+++ PROVIDED ENTRIES

-- ==== Sys2Proof/Machine/Map.lean ====
section
/-! DEFINITION. Sparse maps as plain data: lists of (key, value) pairs with strictly rising keys and no
entry equal to the value an unlisted key reads as, so that equal maps are equal lists. -/

namespace Sys2Proof.Machine

/-- The entry at `k`, or none. -/
def Map.find {α : Type} : List (Nat × α) → Nat → Option α
  | [], _ => none
  | (j, v) :: r, k => if j = k then some v else Map.find r k

/-- The value at `k`, an unlisted key reading `d`. -/
def Map.get {α : Type} (d : α) (m : List (Nat × α)) (k : Nat) : α :=
  (Map.find m k).getD d

/-- `m` without an entry at `k`. -/
def Map.erase {α : Type} : List (Nat × α) → Nat → List (Nat × α)
  | [], _ => []
  | (j, v) :: r, k => if j = k then Map.erase r k else (j, v) :: Map.erase r k

/-- `m` with the entry (k, v), in the place its key has. -/
def Map.insert {α : Type} : List (Nat × α) → Nat → α → List (Nat × α)
  | [], k, v => [(k, v)]
  | (j, w) :: r, k, v =>
    if k < j then (k, v) :: (j, w) :: r
    else if k = j then (k, v) :: r
    else (j, w) :: Map.insert r k v

/-- `m` with the value at `k` set to `v`; writing the value an unlisted key reads as removes the entry. -/
def Map.put {α : Type} [DecidableEq α] (d : α) (m : List (Nat × α)) (k : Nat) (v : α) : List (Nat × α) :=
  if v = d then Map.erase m k else Map.insert m k v

/-- `m` with the value at `k` replaced by `f` of it. -/
def Map.upd {α : Type} [DecidableEq α] (d : α) (m : List (Nat × α)) (k : Nat) (f : α → α) : List (Nat × α) :=
  Map.put d m k (f (Map.get d m k))

/-- `m` with the entry at `k`, where there is one, replaced by `f` of it. -/
def Map.mod {α : Type} : List (Nat × α) → Nat → (α → α) → List (Nat × α)
  | [], _, _ => []
  | (j, v) :: r, k, f => if j = k then (j, f v) :: r else (j, v) :: Map.mod r k f

/-- The first of `n` keys from `i` that `m` does not list. -/
def Map.fresh {α : Type} (m : List (Nat × α)) : Nat → Nat → Nat
  | 0, i => i
  | n + 1, i => if (Map.find m i).isSome then Map.fresh m n (i + 1) else i

/-- Keys rise strictly and no value is the default. -/
def Map.wf {α : Type} [DecidableEq α] (d : α) : List (Nat × α) → Bool
  | [] => true
  | [(_, v)] => decide (v ≠ d)
  | (j, v) :: (k, w) :: r => decide (j < k) && decide (v ≠ d) && Map.wf d ((k, w) :: r)

end Sys2Proof.Machine
end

++++++

> YOUR INSTRUCTIONS:
All entries are to be output exactly as they stand.

> EXPECTED OUTPUT:
-- ==== Sys2Proof/Machine/Map.lean ====
section
/-! DEFINITION. Sparse maps as plain data: lists of (key, value) pairs with strictly rising keys and no
entry equal to the value an unlisted key reads as, so that equal maps are equal lists. -/

namespace Sys2Proof.Machine

/-- The entry at `k`, or none. -/
def Map.find {α : Type} : List (Nat × α) → Nat → Option α
  | [], _ => none
  | (j, v) :: r, k => if j = k then some v else Map.find r k

/-- The value at `k`, an unlisted key reading `d`. -/
def Map.get {α : Type} (d : α) (m : List (Nat × α)) (k : Nat) : α :=
  (Map.find m k).getD d

/-- `m` without an entry at `k`. -/
def Map.erase {α : Type} : List (Nat × α) → Nat → List (Nat × α)
  | [], _ => []
  | (j, v) :: r, k => if j = k then Map.erase r k else (j, v) :: Map.erase r k

/-- `m` with the entry (k, v), in the place its key has. -/
def Map.insert {α : Type} : List (Nat × α) → Nat → α → List (Nat × α)
  | [], k, v => [(k, v)]
  | (j, w) :: r, k, v =>
    if k < j then (k, v) :: (j, w) :: r
    else if k = j then (k, v) :: r
    else (j, w) :: Map.insert r k v

/-- `m` with the value at `k` set to `v`; writing the value an unlisted key reads as removes the entry. -/
def Map.put {α : Type} [DecidableEq α] (d : α) (m : List (Nat × α)) (k : Nat) (v : α) : List (Nat × α) :=
  if v = d then Map.erase m k else Map.insert m k v

/-- `m` with the value at `k` replaced by `f` of it. -/
def Map.upd {α : Type} [DecidableEq α] (d : α) (m : List (Nat × α)) (k : Nat) (f : α → α) : List (Nat × α) :=
  Map.put d m k (f (Map.get d m k))

/-- `m` with the entry at `k`, where there is one, replaced by `f` of it. -/
def Map.mod {α : Type} : List (Nat × α) → Nat → (α → α) → List (Nat × α)
  | [], _, _ => []
  | (j, v) :: r, k, f => if j = k then (j, f v) :: r else (j, v) :: Map.mod r k f

/-- The first of `n` keys from `i` that `m` does not list. -/
def Map.fresh {α : Type} (m : List (Nat × α)) : Nat → Nat → Nat
  | 0, i => i
  | n + 1, i => if (Map.find m i).isSome then Map.fresh m n (i + 1) else i

/-- Keys rise strictly and no value is the default. -/
def Map.wf {α : Type} [DecidableEq α] (d : α) : List (Nat × α) → Bool
  | [] => true
  | [(_, v)] => decide (v ≠ d)
  | (j, v) :: (k, w) :: r => decide (j < k) && decide (v ≠ d) && Map.wf d ((k, w) :: r)

end Sys2Proof.Machine
end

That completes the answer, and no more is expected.